Exercise aim: How many lines in the material below include the string "omega"? Only the number should be given.

Exercise material:

-.-.-

theorem decodeGroup8_ok_iff (w : Word) :
    (∃ i, decodeGroup8 w = .ok i) ↔ fieldN w ∉ [0x8, 0x9, 0xA, 0xB, 0xC, 0xD, 0xF] := by
  unfold decodeGroup8
  split
  case h_10 =>
    have hlt := fieldN_lt w
    simp only [imp_false, List.mem_cons, List.not_mem_nil, reduceCtorEq, exists_false, false_iff] at *
    omega
  all_goals simp [*]

theorem decodeGroupE_ok_iff (w : Word) :
    (∃ i, decodeGroupE w = .ok i) ↔ ¬ ((fieldKK w).toNat ≠ 0x9E ∧ (fieldKK w).toNat ≠ 0xA1) := by
  unfold decodeGroupE
  split <;> simp_all

theorem decodeGroupF_ok_iff (w : Word) :
    (∃ i, decodeGroupF w = .ok i) ↔
      ¬ (fieldKK w).toNat ∉ [0x07, 0x0A, 0x15, 0x18, 0x1E, 0x29, 0x33, 0x55, 0x65] := by
  unfold decodeGroupF
  split <;> simp_all

/-- A word decodes exactly when it is in none of the five classes. -/
theorem decode_ok_iff (w : Word) : (∃ i, decode w = .ok i) ↔ ¬ UnknownWord w := by
  unfold decode UnknownWord
  split
  case h_1 hg => simp [hg, decodeGroup0_ok_iff]
  case h_9 hg => simp [hg, decodeGroup8_ok_iff]
  case h_15 hg => simp [hg, decodeGroupE_ok_iff]
  case h_16 =>
    have hlt := nibble_lt w 12
    simp only [imp_false] at *
    have hg : nibble w 12 = 15 := by omega
    simp [hg, decodeGroupF_ok_iff]
  case h_6 hg | h_10 hg => split <;> simp [*]
  all_goals simp [*]

/-- A word in one of the five classes decodes as itself, unknown. -/
theorem decode_of_unknownWord {w : Word} (h : UnknownWord w) : decode w = .error (.unknown w) := by
  cases hd : decode w with
  | ok i => exact absurd h ((decode_ok_iff w).1 ⟨i, hd⟩)
  | error e => rw [Machine.decode_error hd]

/-- The five classes as R95 lists them, by the number of the word. -/
theorem unknownWord_iff_toNat (w : Word) : UnknownWord w ↔
    (w.toNat / 4096 = 0x0 ∧ w.toNat ≠ 0x00E0 ∧ w.toNat ≠ 0x00EE) ∨
    ((w.toNat / 4096 = 0x5 ∨ w.toNat / 4096 = 0x9) ∧ w.toNat % 16 ≠ 0) ∨
    (w.toNat / 4096 = 0x8 ∧ w.toNat % 16 ∈ [0x8, 0x9, 0xA, 0xB, 0xC, 0xD, 0xF]) ∨
    (w.toNat / 4096 = 0xE ∧ w.toNat % 256 ≠ 0x9E ∧ w.toNat % 256 ≠ 0xA1) ∨
    (w.toNat / 4096 = 0xF ∧ w.toNat % 256 ∉ [0x07, 0x0A, 0x15, 0x18, 0x1E, 0x29, 0x33, 0x55, 0x65]) := by
  have hlt := w.isLt
  have hgroup : nibble w 12 = w.toNat / 4096 := by rw [nibble_eq]; omega
  have hlow : fieldN w = w.toNat % 16 := by rw [fieldN, nibble_eq]; omega
  simp only [UnknownWord, hgroup, hlow, fieldKK_toNat, ne_eq, ← BitVec.toNat_inj, BitVec.toNat_ofNat]

/-- Settles O3: by `decode_ok_iff`; the step that fetches an unknown word raises the error. -/
theorem unknownWordsAreTheFiveClasses : Obligations.UnknownWordsAreTheFiveClasses := by
  intro w group low byte unknown
  have hu : UnknownWord w ↔ unknown := unknownWord_iff_toNat w
  refine ⟨fun h => ⟨decode_of_unknownWord (hu.2 h), fun s hf hr hw => ?_⟩, fun h => (decode_ok_iff w).2 (mt hu.1 h)⟩
  rw [Machine.step_running hf hr, hw]
  simp only [decode_of_unknownWord (hu.2 h)]
  rfl

/-- Settles O4: the decoder runs on each of the listed words. -/
theorem listedWordsDecodeAsTabled : Obligations.ListedWordsDecodeAsTabled := by
  unfold Obligations.ListedWordsDecodeAsTabled
  decide

end Sys2Proof
end

section
/-! PROOFS. What an instruction does, said once: the error it raises, if any, and the state it leaves otherwise
(spec/60_exceptions.md R221, R222, R226). -/

namespace Sys2Proof.Machine

/-! ### The error an instruction raises -/

/-- The error of `n` reads from `I` on: the lowest address outside memory (R66, R226). -/
def State.readError (s : State) (n : Nat) : Option Fault :=
  if 0 < n ∧ 0x1000 < s.base + n then some (.outOfBoundsAccess (max s.base 0x1000) s.pc) else none

/-- The error of `n` writes from `I` on, `n` not 0: the glyph region is checked at the first address (R65, R67). -/
def State.writeError (s : State) (n : Nat) : Option Fault :=
  if s.base ≤ 0x04F then some (.romWrite s.base s.pc) else s.readError n
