-- ==== Sys2Proof/Word.lean ====
section
/-! DEFINITION. The word types of the BVE (00_scope.md R6, R8): the byte, the 32-bit command or host word, the 64-bit
scalar, and the two kinds of register number. -/

namespace Sys2Proof

/-- One DMEM location (20_memory.md R60). -/
abbrev Byte := BitVec 8

/-- A 32-bit word: a command (CMDLEN = 32), the PC (PCLEN = 32) or a host register (00_scope.md R6, 10_state.md R29). -/
abbrev Word := BitVec 32

/-- The contents of a scalar register (XLEN = 64, 00_scope.md R6). -/
abbrev Scalar := BitVec 64

/-- The number of a vector register V0 to V7 (30_encoding.md R85). -/
abbrev VIx := Fin 8

/-- The number of a scalar register X0 to X7 (30_encoding.md R85). -/
abbrev XIx := Fin 8

end Sys2Proof
end

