-- ==== Sys2Proof/Machine/Sequencer.lean ====
section
/-! DEFINITION. The sequencer and scalar commands (45_sequencer.md R281 to R284). -/

namespace Sys2Proof.Machine

/-- HALT (45_sequencer.md R281): the run ends with DONE, and PC is left at the next command. -/
def execHalt (s : State) : Result := ({ s with busy := false, done := true } : State).complete

/-- NOP (45_sequencer.md R282). -/
def execNop (s : State) : Result := s.complete

/-- LI (45_sequencer.md R283): the immediate is zero-extended. -/
def execLi (rd : XIx) (imm : BitVec 16) (s : State) : Result := (s.setX rd imm.toNat).complete

/-- LIS (45_sequencer.md R284): the register moves up 16 bits, mod 2^64, and takes the immediate in its low bits. -/
def execLis (rd : XIx) (imm : BitVec 16) (s : State) : Result :=
  (s.setX rd ((s.xNat rd * 2 ^ 16 + imm.toNat) % 2 ^ 64)).complete

end Sys2Proof.Machine
end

-.-.-

Result below: 4